The apparatus for synthetizing a speech of the present disclosure is described below with reference to FIG. 6.

FIG. 6 is a block diagram of an apparatus for synthetizing a speech of the present disclosure.

As illustrated in FIG. 6, the apparatus for synthetizing a speech 60 includes: an obtaining module 61, a noise reduction module 62, a recognition module 63, a processing module 64 and a generating module 65. The obtaining module 61 is configured to obtain a source speech. The noise reduction module 62 is configured to suppress a noise in the source speech based on an amplitude component and/or a phase component of the source speech to obtain a noise-reduced speech. The recognition module 63 is configured to perform a speech recognition process on the noise-reduced speech to obtain corresponding text information. The processing module 64 is configured to input the text information of the noise-reduced speech and a preset tag into a trained acoustic model to obtain a predicted acoustic feature matching the text information. The generating module 65 is configured to generate a target speech based on the predicted acoustic feature.

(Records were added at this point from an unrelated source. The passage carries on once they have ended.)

-- ==== Sys2Proof/Laws/State.lean ====
section
/-! SUPPORT. What each update of the state and each small shared operation leaves in every field: one lemma per field
per update. -/

namespace Sys2Proof.Machine

/-! ## One value per axis -/

@[simp] theorem PerAxis_get_ofFn {α : Type} (f : Axis → α) (a : Axis) : (PerAxis.ofFn f).get a = f a := by cases a <;> rfl

@[simp] theorem PerAxis_get_all {α : Type} (x : α) (a : Axis) : (PerAxis.all x).get a = x := by cases a <;> rfl

@[simp] theorem PerAxis_get_set {α : Type} (v : PerAxis α) (a b : Axis) (x : α) :
    (v.set a x).get b = if b = a then x else v.get b := by simp [PerAxis.set]

theorem PerAxis_ext {α : Type} (v w : PerAxis α) (h : ∀ a, v.get a = w.get a) : v = w := by
  cases v
  cases w
  have h1 := h .pan
  have h2 := h .tilt
  have h3 := h .zoom
  have h4 := h .focus
  have h5 := h .lift
  have h6 := h .travel
  simp_all [PerAxis.get]

/-- Every axis is in the list of the axes. -/
theorem mem_allAxes (a : Axis) : a ∈ allAxes := by cases a <;> decide

/-- Every channel is in the list of the channels. -/
theorem mem_allChans (c : Chan) : c ∈ allChans := by revert c; decide

/-- The channels are listed once each. -/
theorem allChans_nodup : allChans.Nodup := by decide

/-- Every zone is in the list of the zones. -/
theorem mem_allZones (z : Zone) : z ∈ allZones := by revert z; decide

/-! ## Channels -/

@[simp] theorem setChan_chan (s : State) (c d : Chan) (ch : Channel) :
    (s.setChan c ch).chan d = if d = c then ch else s.chan d := by
  have get (v : Vector Channel 16) (e : Chan) : v.get e = v[e.val] := rfl
  simp only [State.chan, State.setChan, get, Vector.getElem_set]
  by_cases h : d = c
  · simp [h]
  · have : c.val ≠ d.val := fun e => h (Fin.ext e.symm)
    simp [h, this]

@[simp] theorem modChan_chan (s : State) (c d : Chan) (f : Channel → Channel) :
    (s.modChan c f).chan d = if d = c then f (s.chan c) else s.chan d := by
  simp only [State.modChan, setChan_chan]

theorem modChan_chan_self (s : State) (c : Chan) (f : Channel → Channel) : (s.modChan c f).chan c = f (s.chan c) := by
  simp

theorem modChan_chan_ne (s : State) {c d : Chan} (f : Channel → Channel) (h : d ≠ c) :
    (s.modChan c f).chan d = s.chan d := by simp [h]

@[simp] theorem setChan_resetHeld (s : State) (c : Chan) (ch : Channel) : (s.setChan c ch).resetHeld = s.resetHeld := rfl
@[simp] theorem setChan_partAddress (s : State) (c : Chan) (ch : Channel) : (s.setChan c ch).partAddress = s.partAddress := rfl
@[simp] theorem setChan_shots (s : State) (c : Chan) (ch : Channel) : (s.setChan c ch).shots = s.shots := rfl
@[simp] theorem setChan_poolFree (s : State) (c : Chan) (ch : Channel) : (s.setChan c ch).poolFree = s.poolFree := rfl
@[simp] theorem setChan_parkOrder (s : State) (c : Chan) (ch : Channel) : (s.setChan c ch).parkOrder = s.parkOrder := rfl
@[simp] theorem setChan_floor (s : State) (c : Chan) (ch : Channel) : (s.setChan c ch).floor = s.floor := rfl
@[simp] theorem setChan_monitor (s : State) (c : Chan) (ch : Channel) : (s.setChan c ch).monitor = s.monitor := rfl
@[simp] theorem setChan_link (s : State) (c : Chan) (ch : Channel) : (s.setChan c ch).link = s.link := rfl
@[simp] theorem setChan_out (s : State) (c : Chan) (ch : Channel) : (s.setChan c ch).out = s.out := rfl
@[simp] theorem setChan_pending (s : State) (c : Chan) (ch : Channel) : (s.setChan c ch).pending = s.pending := rfl

@[simp] theorem modChan_resetHeld (s : State) (c : Chan) (f : Channel → Channel) : (s.modChan c f).resetHeld = s.resetHeld := rfl
@[simp] theorem modChan_partAddress (s : State) (c : Chan) (f : Channel → Channel) : (s.modChan c f).partAddress = s.partAddress := rfl
@[simp] theorem modChan_shots (s : State) (c : Chan) (f : Channel → Channel) : (s.modChan c f).shots = s.shots := rfl
@[simp] theorem modChan_poolFree (s : State) (c : Chan) (f : Channel → Channel) : (s.modChan c f).poolFree = s.poolFree := rfl
@[simp] theorem modChan_parkOrder (s : State) (c : Chan) (f : Channel → Channel) : (s.modChan c f).parkOrder = s.parkOrder := rfl
@[simp] theorem modChan_floor (s : State) (c : Chan) (f : Channel → Channel) : (s.modChan c f).floor = s.floor := rfl
@[simp] theorem modChan_monitor (s : State) (c : Chan) (f : Channel → Channel) : (s.modChan c f).monitor = s.monitor := rfl
@[simp] theorem modChan_link (s : State) (c : Chan) (f : Channel → Channel) : (s.modChan c f).link = s.link := rfl
@[simp] theorem modChan_out (s : State) (c : Chan) (f : Channel → Channel) : (s.modChan c f).out = s.out := rfl
@[simp] theorem modChan_pending (s : State) (c : Chan) (f : Channel → Channel) : (s.modChan c f).pending = s.pending := rfl

/-! ## The Outbound Queue -/

@[simp] theorem reserve_resetHeld (s : State) : (reserve s).resetHeld = s.resetHeld := rfl
@[simp] theorem reserve_partAddress (s : State) : (reserve s).partAddress = s.partAddress := rfl
@[simp] theorem reserve_shots (s : State) : (reserve s).shots = s.shots := rfl
@[simp] theorem reserve_channels (s : State) : (reserve s).channels = s.channels := rfl
@[simp] theorem reserve_poolFree (s : State) : (reserve s).poolFree = s.poolFree := rfl
@[simp] theorem reserve_parkOrder (s : State) : (reserve s).parkOrder = s.parkOrder := rfl
@[simp] theorem reserve_floor (s : State) : (reserve s).floor = s.floor := rfl
@[simp] theorem reserve_monitor (s : State) : (reserve s).monitor = s.monitor := rfl
@[simp] theorem reserve_link (s : State) : (reserve s).link = s.link := rfl
@[simp] theorem reserve_pending (s : State) : (reserve s).pending = s.pending := rfl

@[simp] theorem reserve_entries (s : State) : (reserve s).out.entries = s.out.entries := rfl
@[simp] theorem reserve_reserved (s : State) : (reserve s).out.reserved = s.out.reserved + 1 := rfl
@[simp] theorem reserve_noticeLost (s : State) : (reserve s).out.noticeLost = s.out.noticeLost := rfl

@[simp] theorem fillAnswer_resetHeld (k : Byte) (r : Reply) (s : State) : (fillAnswer k r s).resetHeld = s.resetHeld := rfl
@[simp] theorem fillAnswer_partAddress (k : Byte) (r : Reply) (s : State) : (fillAnswer k r s).partAddress = s.partAddress := rfl
@[simp] theorem fillAnswer_shots (k : Byte) (r : Reply) (s : State) : (fillAnswer k r s).shots = s.shots := rfl
@[simp] theorem fillAnswer_channels (k : Byte) (r : Reply) (s : State) : (fillAnswer k r s).channels = s.channels := rfl
@[simp] theorem fillAnswer_poolFree (k : Byte) (r : Reply) (s : State) : (fillAnswer k r s).poolFree = s.poolFree := rfl
@[simp] theorem fillAnswer_parkOrder (k : Byte) (r : Reply) (s : State) : (fillAnswer k r s).parkOrder = s.parkOrder := rfl
@[simp] theorem fillAnswer_floor (k : Byte) (r : Reply) (s : State) : (fillAnswer k r s).floor = s.floor := rfl
@[simp] theorem fillAnswer_monitor (k : Byte) (r : Reply) (s : State) : (fillAnswer k r s).monitor = s.monitor := rfl
@[simp] theorem fillAnswer_link (k : Byte) (r : Reply) (s : State) : (fillAnswer k r s).link = s.link := rfl
@[simp] theorem fillAnswer_pending (k : Byte) (r : Reply) (s : State) : (fillAnswer k r s).pending = s.pending := rfl

@[simp] theorem fillAnswer_entries (k : Byte) (r : Reply) (s : State) :
    (fillAnswer k r s).out.entries = s.out.entries ++ [answerEntry s k r] := rfl
@[simp] theorem fillAnswer_reserved (k : Byte) (r : Reply) (s : State) :
    (fillAnswer k r s).out.reserved = s.out.reserved - 1 := rfl
@[simp] theorem fillAnswer_noticeLost (k : Byte) (r : Reply) (s : State) :
    (fillAnswer k r s).out.noticeLost = s.out.noticeLost := rfl

@[simp] theorem notice_resetHeld (p : List Byte) (s : State) : (notice p s).resetHeld = s.resetHeld := by
  unfold notice
  split <;> rfl
@[simp] theorem notice_partAddress (p : List Byte) (s : State) : (notice p s).partAddress = s.partAddress := by
  unfold notice
  split <;> rfl
@[simp] theorem notice_shots (p : List Byte) (s : State) : (notice p s).shots = s.shots := by
  unfold notice
  split <;> rfl
@[simp] theorem notice_channels (p : List Byte) (s : State) : (notice p s).channels = s.channels := by
  unfold notice
  split <;> rfl
@[simp] theorem notice_poolFree (p : List Byte) (s : State) : (notice p s).poolFree = s.poolFree := by
  unfold notice
  split <;> rfl
@[simp] theorem notice_parkOrder (p : List Byte) (s : State) : (notice p s).parkOrder = s.parkOrder := by
  unfold notice
  split <;> rfl
@[simp] theorem notice_floor (p : List Byte) (s : State) : (notice p s).floor = s.floor := by
  unfold notice
  split <;> rfl
@[simp] theorem notice_monitor (p : List Byte) (s : State) : (notice p s).monitor = s.monitor := by
  unfold notice
  split <;> rfl
@[simp] theorem notice_link (p : List Byte) (s : State) : (notice p s).link = s.link := by
  unfold notice
  split <;> rfl
@[simp] theorem notice_pending (p : List Byte) (s : State) : (notice p s).pending = s.pending := by
  unfold notice
  split <;> rfl

/-! ## Forward queues, lists and batches -/

@[simp] theorem forwardDown_resetHeld (f : Frame) (s : State) : (forwardDown f s).resetHeld = s.resetHeld := by
  unfold forwardDown
  split <;> rfl
@[simp] theorem forwardDown_partAddress (f : Frame) (s : State) : (forwardDown f s).partAddress = s.partAddress := by
  unfold forwardDown
  split <;> rfl
@[simp] theorem forwardDown_shots (f : Frame) (s : State) : (forwardDown f s).shots = s.shots := by
  unfold forwardDown
  split <;> rfl
@[simp] theorem forwardDown_channels (f : Frame) (s : State) : (forwardDown f s).channels = s.channels := by
  unfold forwardDown
  split <;> rfl
@[simp] theorem forwardDown_poolFree (f : Frame) (s : State) : (forwardDown f s).poolFree = s.poolFree := by
  unfold forwardDown
  split <;> rfl
@[simp] theorem forwardDown_parkOrder (f : Frame) (s : State) : (forwardDown f s).parkOrder = s.parkOrder := by
  unfold forwardDown
  split <;> rfl
@[simp] theorem forwardDown_floor (f : Frame) (s : State) : (forwardDown f s).floor = s.floor := by
  unfold forwardDown
  split <;> rfl
@[simp] theorem forwardDown_monitor (f : Frame) (s : State) : (forwardDown f s).monitor = s.monitor := by
  unfold forwardDown
  split <;> rfl
@[simp] theorem forwardDown_out (f : Frame) (s : State) : (forwardDown f s).out = s.out := by
  unfold forwardDown
  split <;> rfl
@[simp] theorem forwardDown_pending (f : Frame) (s : State) : (forwardDown f s).pending = s.pending := by
  unfold forwardDown
  split <;> rfl

@[simp] theorem forwardUp_resetHeld (f : Frame) (s : State) : (forwardUp f s).resetHeld = s.resetHeld := by
  unfold forwardUp
  split <;> rfl
@[simp] theorem forwardUp_partAddress (f : Frame) (s : State) : (forwardUp f s).partAddress = s.partAddress := by
  unfold forwardUp
  split <;> rfl
@[simp] theorem forwardUp_shots (f : Frame) (s : State) : (forwardUp f s).shots = s.shots := by
  unfold forwardUp
  split <;> rfl
@[simp] theorem forwardUp_channels (f : Frame) (s : State) : (forwardUp f s).channels = s.channels := by
  unfold forwardUp
  split <;> rfl
@[simp] theorem forwardUp_poolFree (f : Frame) (s : State) : (forwardUp f s).poolFree = s.poolFree := by
  unfold forwardUp
  split <;> rfl
@[simp] theorem forwardUp_parkOrder (f : Frame) (s : State) : (forwardUp f s).parkOrder = s.parkOrder := by
  unfold forwardUp
  split <;> rfl
@[simp] theorem forwardUp_floor (f : Frame) (s : State) : (forwardUp f s).floor = s.floor := by
  unfold forwardUp
  split <;> rfl
@[simp] theorem forwardUp_monitor (f : Frame) (s : State) : (forwardUp f s).monitor = s.monitor := by
  unfold forwardUp
  split <;> rfl
@[simp] theorem forwardUp_out (f : Frame) (s : State) : (forwardUp f s).out = s.out := by
  unfold forwardUp
  split <;> rfl
@[simp] theorem forwardUp_pending (f : Frame) (s : State) : (forwardUp f s).pending = s.pending := by
  unfold forwardUp
  split <;> rfl

@[simp] theorem pushHead_resetHeld (f : Frame) (s : State) : (pushHead f s).resetHeld = s.resetHeld := by
  unfold pushHead
  split <;> rfl
@[simp] theorem pushHead_partAddress (f : Frame) (s : State) : (pushHead f s).partAddress = s.partAddress := by
  unfold pushHead
  split <;> rfl
@[simp] theorem pushHead_shots (f : Frame) (s : State) : (pushHead f s).shots = s.shots := by
  unfold pushHead
  split <;> rfl
@[simp] theorem pushHead_channels (f : Frame) (s : State) : (pushHead f s).channels = s.channels := by
  unfold pushHead
  split <;> rfl
@[simp] theorem pushHead_poolFree (f : Frame) (s : State) : (pushHead f s).poolFree = s.poolFree := by
  unfold pushHead
  split <;> rfl
@[simp] theorem pushHead_parkOrder (f : Frame) (s : State) : (pushHead f s).parkOrder = s.parkOrder := by
  unfold pushHead
  split <;> rfl
@[simp] theorem pushHead_floor (f : Frame) (s : State) : (pushHead f s).floor = s.floor := by
  unfold pushHead
  split <;> rfl
@[simp] theorem pushHead_monitor (f : Frame) (s : State) : (pushHead f s).monitor = s.monitor := by
  unfold pushHead
  split <;> rfl
@[simp] theorem pushHead_out (f : Frame) (s : State) : (pushHead f s).out = s.out := by
  unfold pushHead
  split <;> rfl
@[simp] theorem pushHead_pending (f : Frame) (s : State) : (pushHead f s).pending = s.pending := by
  unfold pushHead
  split <;> rfl

@[simp] theorem emit_resetHeld (c : Chan) (f : Frame) (s : State) : (emit c f s).resetHeld = s.resetHeld := by
  unfold emit
  split <;> rfl
@[simp] theorem emit_partAddress (c : Chan) (f : Frame) (s : State) : (emit c f s).partAddress = s.partAddress := by
  unfold emit
  split <;> rfl
@[simp] theorem emit_shots (c : Chan) (f : Frame) (s : State) : (emit c f s).shots = s.shots := by
  unfold emit
  split <;> rfl
@[simp] theorem emit_channels (c : Chan) (f : Frame) (s : State) : (emit c f s).channels = s.channels := by
  unfold emit
  split <;> rfl
@[simp] theorem emit_poolFree (c : Chan) (f : Frame) (s : State) : (emit c f s).poolFree = s.poolFree := by
  unfold emit
  split <;> rfl
@[simp] theorem emit_parkOrder (c : Chan) (f : Frame) (s : State) : (emit c f s).parkOrder = s.parkOrder := by
  unfold emit
  split <;> rfl
@[simp] theorem emit_floor (c : Chan) (f : Frame) (s : State) : (emit c f s).floor = s.floor := by
  unfold emit
  split <;> rfl
@[simp] theorem emit_monitor (c : Chan) (f : Frame) (s : State) : (emit c f s).monitor = s.monitor := by
  unfold emit
  split <;> rfl
@[simp] theorem emit_out (c : Chan) (f : Frame) (s : State) : (emit c f s).out = s.out := by
  unfold emit
  split <;> rfl
@[simp] theorem emit_pending (c : Chan) (f : Frame) (s : State) : (emit c f s).pending = s.pending := by
  unfold emit
  split <;> rfl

In an embodiment, the noise reduction module 62 includes: a decomposition unit 621, an extracting unit 622, a determining unit 623 and a first processing unit 624. The decomposition unit 621 is configured to perform a subband decomposition process on the source speech, to obtain at least one subband. The extracting unit 622 is configured to extract an amplitude component feature of the at least one subband to obtain an amplitude feature, and extract a phase component feature of the at least one subband to obtain a phase feature. The determining unit 623 is configured to determine an amplitude suppression factor of the at least one subband based on the amplitude feature of the at least one subband, and determine a phase correction factor of the at least one subband based on the phase feature of the at least one subband. The first processing unit 624 is configured to obtain the noise-reduced speech by performing an amplitude suppression process, with the amplitude suppression factor of the at least one subband, on the at least one subband in the source speech, and performing a phase correction process, with the phase correction factor of the at least one subband, on the at least one subband in the source speech.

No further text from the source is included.